Canadian guidelines for clinical practice: an analysis of their quality and relevance to the care of adults with comorbidity
Department of Family Medicine, Université de Sherbrooke, Sherbrooke, Québec, Canada
BMC Family Practice 2011, 12:74 doi:10.1186/1471-2296-12-74Published: 13 July 2011
Clinical guidelines have been the subject of much criticism in primary care literature partly due to potential conflicts in their implementation among patients with multiple chronic conditions. We assessed the relevance of selected Canadian clinical guidelines on chronic diseases for patients with comorbidity and examined their quality.

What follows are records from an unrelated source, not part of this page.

-- ==== Sys2Proof/Machine/State.lean ====
section
/-! DEFINITION. The state of the HX960: every register, buffer, counter, mode and pin that the spec gives the module,
block by block, as plain data, with the queue of waiting commands, and the state right after power-on reset. A
field's default is its reset value; the docstring names the rule or table that gives the field. -/

namespace Sys2Proof.Machine

/-! ## Reasons to stop -/

/-- The model stops with no fault: the spec gives every command an effect. The one constructor is raised by no
meaning; it stands for an access to an address outside the map, which the spec turns into an access fault record. -/
inductive Fault where
  /-- Raised by nobody: safe, since no run ends in it. -/
  | none
  deriving DecidableEq, Repr

/-- Why a command is refused. -/
inductive Refusal where
  /-- Raised by the dispatcher for a command that has no meaning yet: safe, the run stops. -/
  | notModelled (mnemonic : String)
  deriving DecidableEq, Repr

/-! ## Shared data -/

/-- The twelve major modes of Table 2.1. -/
inductive Mode where
  | storage | park | guard | listen | start | accessory | run | field | road | limp | update | service
  deriving DecidableEq, Repr, Inhabited

/-- The mode number of Table 2.1. -/
def Mode.num : Mode → Nat
  | .storage => 0 | .park => 1 | .guard => 2 | .listen => 3 | .start => 4 | .accessory => 5
  | .run => 6 | .field => 7 | .road => 8 | .limp => 9 | .update => 10 | .service => 11

/-- The states of a power domain (Table 2.1, ranked by R42). -/
inductive DomState where
  | off | ret | gated | on
  deriving DecidableEq, Repr, Inhabited

/-- The encoding of PWR_DOM_STATE (Table 2.15), which is also the rank of R42. -/
def DomState.num : DomState → Nat
  | .off => 0 | .ret => 1 | .gated => 2 | .on => 3

/-- A descriptor that its block acts on: the header, and for a launch whether it was late and the TIME its
completion carries (fire tick plus stage delay, R112, R165). -/
structure Act where
  d : Desc := default
  /-- The action was handed over by Weave on a fire tick. -/
  fired : Bool := false
  /-- A late launch with LATE_EXEC set (R112). -/
  late : Bool := false
  /-- Fire tick plus stage delay. -/
  time : BitVec 64 := 0
  /-- The payload as read for this action (R162). -/
  payload : List (BitVec 8) := []
  deriving DecidableEq, Repr, Inhabited

/-- One configuration record (R189). -/
structure Rec where
  block : Nat := 0
  typ : Nat := 0
  inst : Nat := 0
  /-- MODES mask, bit m for mode m. -/
  modes : BitVec 12 := 0
  fieldOnly : Bool := false
  /-- A reserved header bit was not 0 (check 1). -/
  rsvd : Bool := false
  /-- The body, word by word. -/
  body : List (BitVec 32) := []
  deriving DecidableEq, Repr, Inhabited

/-- What a stored W256 word holds besides its data (Table 1.7). -/
inductive WordFault where
  /-- One wrong bit: corrected when read. -/
  | single
  /-- Two wrong bits: uncorrectable. -/
  | double
  /-- Stored under another address's fold: uncorrectable with address cause. -/
  | fold
  deriving DecidableEq, Repr

/-- Host memory (R26, R27): the bytes written, by rising address, none equal to what an unlisted address reads as;
and the 32-byte words whose stored code bits are wrong, by word number. -/
structure Mem where
  cells : List Host.Cell := []
  bad : List (Nat × WordFault) := []
  deriving DecidableEq, Repr, Inhabited

/-- The module's own time base: nanoseconds since the model's start, which the always-on counter and every interval
rule count from. -/
structure Clock where
  ns : Nat := 0
  deriving DecidableEq, Repr, Inhabited

/-- What the module sends to the outside: messages to Plait peers, frames, radio polls. The model keeps what was sent
since the last idle tick, when the peers have taken it. -/
inductive Out where
  /-- Sync and Follow_Up with their interval (R93). -/
  | sync (interval : Nat) (time : Nat)
  /-- TIME message: wall-clock offset and SET_COUNT (R108). -/
  | timeMsg (offset : BitVec 64) (setCount : BitVec 16)
  /-- A CAN frame sent on a channel. -/
  | can (ch : Nat) (frame : CanFrame)
  /-- A frame of the bridge, to a worker or, from a worker, to the manager (0). -/
  | plait (peer : Nat) (frame : PlaitFrame)
  /-- MGR_ANNOUNCE, JOIN, ADMIT and REFUSE (R506, R507). -/
  | announce (prio : Nat) (eui : BitVec 48)
  | join (worker hops lastApplied : Nat)
  | admission (worker : Nat)
  | refuseJoin (worker cause : Nat)
  /-- A tunnelled CAN frame (R540). -/
  | tunnel (ch : Nat) (frame : CanFrame) (time : BitVec 64)
  /-- The POLL frame with its challenge (R556). -/
  | poll (challenge : List (BitVec 8))
  /-- A token key sent under its delivery key (R553). -/
  | tokenKey (serial : BitVec 32) (sealed : List (BitVec 8))
  deriving DecidableEq, Repr

/-! ## SYS, ADC and ECC (chapter 21) -/

/-- SYS block, Table 21.4. -/
structure Sys where
  /-- SYS_CFG.SYSV and SOURCE as they run. -/
  sysv : Bool := false
  source : Bool := false
  mismatch : Bool := false
  /-- SYS_STATUS.OVP, bit k for feed pair k. -/
  ovp : BitVec 3 := 0
  faultCause : BitVec 4 := 0
  faultHart : BitVec 2 := 0
  faultWrite : Bool := false
  faultValid : Bool := false
  faultAddr : BitVec 36 := 0
  stageWrLost : Bool := false
  /-- SYS_SCRATCH_k, kept across device resets. -/
  scratch : Vector (BitVec 32) 4 := .replicate 4 0
  deriving DecidableEq, Repr, Inhabited

/-- ADC block, Table 21.7: the flags. The readings themselves are measured quantities (`Config.analog`). -/
structure Adc where
  plateFault : Bool := false
  subst : Bool := false
  refFault : Bool := false
  deriving DecidableEq, Repr, Inhabited

/-- One entry of the ECC address log (Table 21.10). -/
structure UeEntry where
  addr : BitVec 36 := 0
  finder : BitVec 2 := 0
  fold : Bool := false
  valid : Bool := false
  deriving DecidableEq, Repr, Inhabited

/-- ECC block, Table 21.10. -/
structure Ecc where
  scrubEn : Bool := true
  passH : BitVec 8 := 0x18
  pos : BitVec 26 := 0
  passes : BitVec 16 := 0
  ceDram : BitVec 16 := 0
  ceSram : BitVec 16 := 0
  ueDram : BitVec 8 := 0
  ueSram : BitVec 8 := 0
  ueFold : BitVec 8 := 0
  next : BitVec 3 := 0
  ovf : Bool := false
  log : Vector UeEntry 8 := .replicate 8 {}
  /-- Correctable errors since the last event 0x1501 (R729). -/
  ceSince : Nat := 0
  /-- When event 0x1501 was last logged. -/
  ceReported : Option Nat := none
  deriving DecidableEq, Repr, Inhabited

/-! ## PWR (chapter 2) -/

/-- A core access that waits for a domain (R61). -/
structure CoreAcc where
  hart : BitVec 2 := 0
  addr : BitVec 36 := 0
  size : BitVec 2 := 0
  write : Bool := false
  data : BitVec 64 := 0
  deriving DecidableEq, Repr, Inhabited

/-- One power domain. -/
structure DomCtl where
  st : DomState := .off
  /-- Step 1 of R67 has closed the domain. -/
  closed : Bool := false
  /-- A wake is running towards this state (R61). -/
  waking : Option DomState := none
  /-- Consecutive failed wakes (R63). -/
  fails : Nat := 0
  /-- Handed over to Bezel: every access fails at once until the next reset (R63). -/
  dead : Bool := false
  /-- Left Off by a rail failure until the next Start (Table 2.7). -/
  forced : Bool := false
  deriving DecidableEq, Repr, Inhabited

/-- A domain that is being powered down or lowered (R67), in the order of R70. -/
structure Drain where
  dom : Dom
  target : DomState
  /-- It became quiescent while an earlier domain of the order still drained. -/
  quiet : Bool := false
  deriving DecidableEq, Repr, Inhabited

/-- A DOMAIN_SET that waits for its domain (R42). -/
structure DomWait where
  act : Act
  dom : Dom
  target : DomState
  raise : Bool
  deriving DecidableEq, Repr, Inhabited

/-- A descriptor that waits for its block's domain to wake (R61). -/
structure Stalled where
  dom : Dom
  d : Desc
  cmd : HostCmd
  deriving DecidableEq, Repr

/-- The crystal oscillator during Start (R74). -/
inductive Crystal where
  | off | waiting | running | failed
  deriving DecidableEq, Repr, Inhabited
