-- ==== Sys2Proof/Machine/RegRead.lean ====
section
/-! DEFINITION. What a read of each register returns, field by field from the state, with no side effect (the register
tables of every chapter). A read that latches or clears does so in the operation that performs the read. -/

namespace Sys2Proof.Machine

/-! ## SYS, ADC, ECC -/

/-- SYS registers (Table 21.4). -/
def sysRead (s : State) (off : Nat) : Nat :=
  match off with
  | 0x000 => 0x09600041
  | 0x004 => Config.issue.toNat
  | 0x008 => Config.serial.toNat % 2 ^ 32
  | 0x00C => Config.serial.toNat / 2 ^ 32
  | 0x010 => flag 0 s.sys.sysv + flag 1 s.sys.source
  | 0x014 => flag 0 s.sys.mismatch + field 1 s.sys.ovp.toNat
  | 0x018 => s.sys.faultCause.toNat + field 4 s.sys.faultHart.toNat + flag 6 s.sys.faultWrite + flag 7 s.sys.faultValid
  | 0x01C => s.sys.faultAddr.toNat % 2 ^ 32
  | 0x020 => s.sys.faultAddr.toNat / 2 ^ 32
  | 0x024 => flag 0 s.sys.stageWrLost
  | 0x030 => (vget s.sys.scratch 0).toNat
  | 0x034 => (vget s.sys.scratch 1).toNat
  | 0x038 => (vget s.sys.scratch 2).toNat
  | 0x03C => (vget s.sys.scratch 3).toNat
  | _ => 0

/-- A measured quantity of the ADC block: the register's address, held for its period of Table 21.6. -/
def adcSample (s : State) (addr period : Nat) : Nat := Config.analog addr (s.clk.ns / period)

/-- SoC die temperature in °C + 50 (ADC_DIE.SOC). -/
def adcSoc (s : State) : Nat := adcSample s 0xA0140008 10000000 % 256

/-- ADC_PLATE.TEMP: the plate temperature in 0.01 °C, or the SoC die temperature while that is substituted (R726). -/
def adcPlate (s : State) : Nat :=
  if s.adc.subst then (BitVec.ofInt 16 (((adcSoc s : Int) - 50) * 100)).toNat else adcSample s 0xA0140000 10000000 % 65536

/-- ADC registers (Table 21.7). -/
def adcRead (s : State) (off : Nat) : Nat :=
  match off with
  | 0x000 => adcPlate s + flag 16 s.adc.plateFault + flag 17 s.adc.subst
  | 0x004 => adcSample s 0xA0140004 1000000 % 2 ^ 32
  | 0x008 => adcSoc s + field 8 (adcSample s 0xA0140009 10000000 % 256) + field 16 (adcSample s 0xA014000A 10000000 % 256)
  | 0x00C => adcSample s 0xA014000C 10000000 % 8192 + flag 13 s.adc.refFault
  | _ => 0

/-- ECC registers (Table 21.10). -/
def eccRead (s : State) (off : Nat) : Nat :=
  match off with
  | 0x000 => flag 0 s.ecc.scrubEn + field 8 s.ecc.passH.toNat
  | 0x004 => s.ecc.pos.toNat
  | 0x008 => s.ecc.passes.toNat
  | 0x00C => s.ecc.ceDram.toNat + field 16 s.ecc.ceSram.toNat
  | 0x010 => s.ecc.ueDram.toNat + field 8 s.ecc.ueSram.toNat + field 16 s.ecc.ueFold.toNat
  | 0x014 => s.ecc.next.toNat + flag 3 s.ecc.ovf
  | _ =>
    if 0x020 ≤ off ∧ off < 0x060 then
      let e := vget s.ecc.log ((off - 0x020) / 8)
      if off % 8 = 0 then e.addr.toNat % 2 ^ 32
      else e.addr.toNat / 2 ^ 32 + field 4 e.finder.toNat + flag 6 e.fold + flag 7 e.valid
    else 0

/-! ## PWR -/

/-- PWR registers (Tables 2.14 to 2.21). -/
def pwrRead (s : State) (off : Nat) : Nat :=
  match off with
  | 0x000 => s.pwr.mode.num + field 4 s.pwr.prev.num + field 8 s.pwr.cause.toNat + field 16 s.compat
  | 0x004 => ((List.range 12).map (fun d => field (2 * d) (vget s.pwr.dom d).st.num)).sum
  | 0x008 => s.pwr.domFail.toNat
  | 0x00C => capAt 4 s.pwr.plReq.toNat + field 4 s.pwr.plCur.toNat + field 8 s.plCap + flag 12 s.pwr.plBusy
      + field 16 s.pwr.pl4Used.toNat
  | 0x010 => s.pwr.pl4OnMax.toNat + field 8 s.pwr.pl4Window.toNat
  | 0x014 => s.pwr.drainBound.toNat
  | 0x018 => s.pwr.pMax.toNat + field 8 s.pwr.govStep + field 16 s.pwr.pEst.toNat
  | 0x01C => flag 3 s.pwr.compatRefused
  | 0x020 => s.pwr.railFail.toNat + flag 6 s.pwr.xtalFail + flag 7 s.pwr.rcTrimmed + field 8 s.pwr.retries.toNat
  | _ => 0

/-! ## WEAVE -/

/-- WEAVE_CAP_CFG_n as it runs: the WEAVE_CAP record of the mode, or no source (R133). -/
def capCfg (s : State) (n : Nat) : Nat :=
  match s.rec? 2 1 n with
  | some r => r.f 0 0 7 + field 8 (r.f 0 8 2)
  | none => 0

/-- WEAVE registers (Tables 3.7 to 3.14). -/
def weaveRead (s : State) (off : Nat) : Nat :=
  match off with
  | 0x000 => s.weave.time.toNat % 2 ^ 32
  | 0x004 => s.weave.timeHi.toNat
  | 0x008 => s.weave.sync.num + flag 3 s.synced + flag 4 s.pwr.rcClock + field 8 s.weave.hops.toNat
  | 0x00C => s.weave.offset.toNat
  | 0x010 => s.weave.syncInt.toNat + field 8 s.weave.holdMax.toNat + field 16 s.weave.lockTh.toNat
  | 0x014 => s.weave.queue.length + field 16 s.weave.peak.toNat
  | 0x018 => s.weave.wall.toNat % 2 ^ 32
  | 0x01C => s.weave.wallHi.toNat
  | 0x020 => s.weave.setCount.toNat + flag 16 s.weave.wallValid + flag 17 s.weave.coarse + flag 18 s.weave.wallSource
  | 0x024 => s.weave.lateCount.toNat + field 16 s.weave.stepCount.toNat
  | _ =>
    if 0x040 ≤ off ∧ off < 0x060 then capCfg s ((off - 0x040) / 4)
    else if 0x060 ≤ off ∧ off < 0x0A0 then
      let n := (off - 0x060) / 8
      if off % 8 = 0 then (vget s.weave.capTime n).toNat % 2 ^ 32 else (vget s.weave.capHi n).toNat
    else 0

/-! ## RING -/

/-- The ring has no accepted descriptor still to complete (Table 4.19, IDLE). -/
def Ring.idle (r : Ring) : Bool := r.outs.isEmpty

/-- Registers of one ring (Tables 4.16 to 4.19). -/
def ringRead1 (r : Ring) (off : Nat) : Nat :=
  match off with
  | 0x00 => r.dbase.toNat % 2 ^ 32
  | 0x04 => r.dbase.toNat / 2 ^ 32
  | 0x08 => r.cbase.toNat % 2 ^ 32
  | 0x0C => r.cbase.toNat / 2 ^ 32
  | 0x10 => flag 0 r.enable + field 1 r.cls.toNat + flag 3 r.remote + field 4 r.size.toNat + field 8 r.prio.toNat
      + field 10 r.hart.toNat + flag 12 r.targetS
  | 0x14 => r.modTime.toNat + field 16 r.modCount.toNat
  | 0x18 => r.fetch.toNat + flag 16 r.idle + flag 17 r.halt + flag 18 r.cfgErr
  | 0x1C => r.written.toNat + field 16 r.lost.toNat
  | _ => 0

We selected 16 chronic medical conditions according to their frequency of occurrence, complexity of treatment, and pertinence to primary care. Recent Canadian clinical guidelines (2004 - 2009) on these conditions, published in English or French, were retrieved. We assessed guideline relevance to the care of patients with comorbidity with a tool developed by Boyd and colleagues. Quality was assessed using the Appraisal of Guidelines Research and Evaluation (AGREE) instrument.
Regarding relevance, 56.2% of guidelines addressed treatment for patients with multiple chronic conditions and 18.8% addressed the issue for older patients. Fifteen guidelines (93.8%) included specific recommendations for patients with one concurrent condition; only three guidelines (18.8%) addressed specific recommendations for patients with two comorbid conditions and one for more than two concurrent comorbid conditions. Quality of the evaluated guidelines was good to very good in four out of the six domains measured using the AGREE instrument. The domains with lower mean scores were Stakeholder Involvement and Applicability.
The quality of the Canadian guidelines examined is generally good, yet their relevance for patients with two or more chronic conditions is very limited and there is room for improvement in this respect.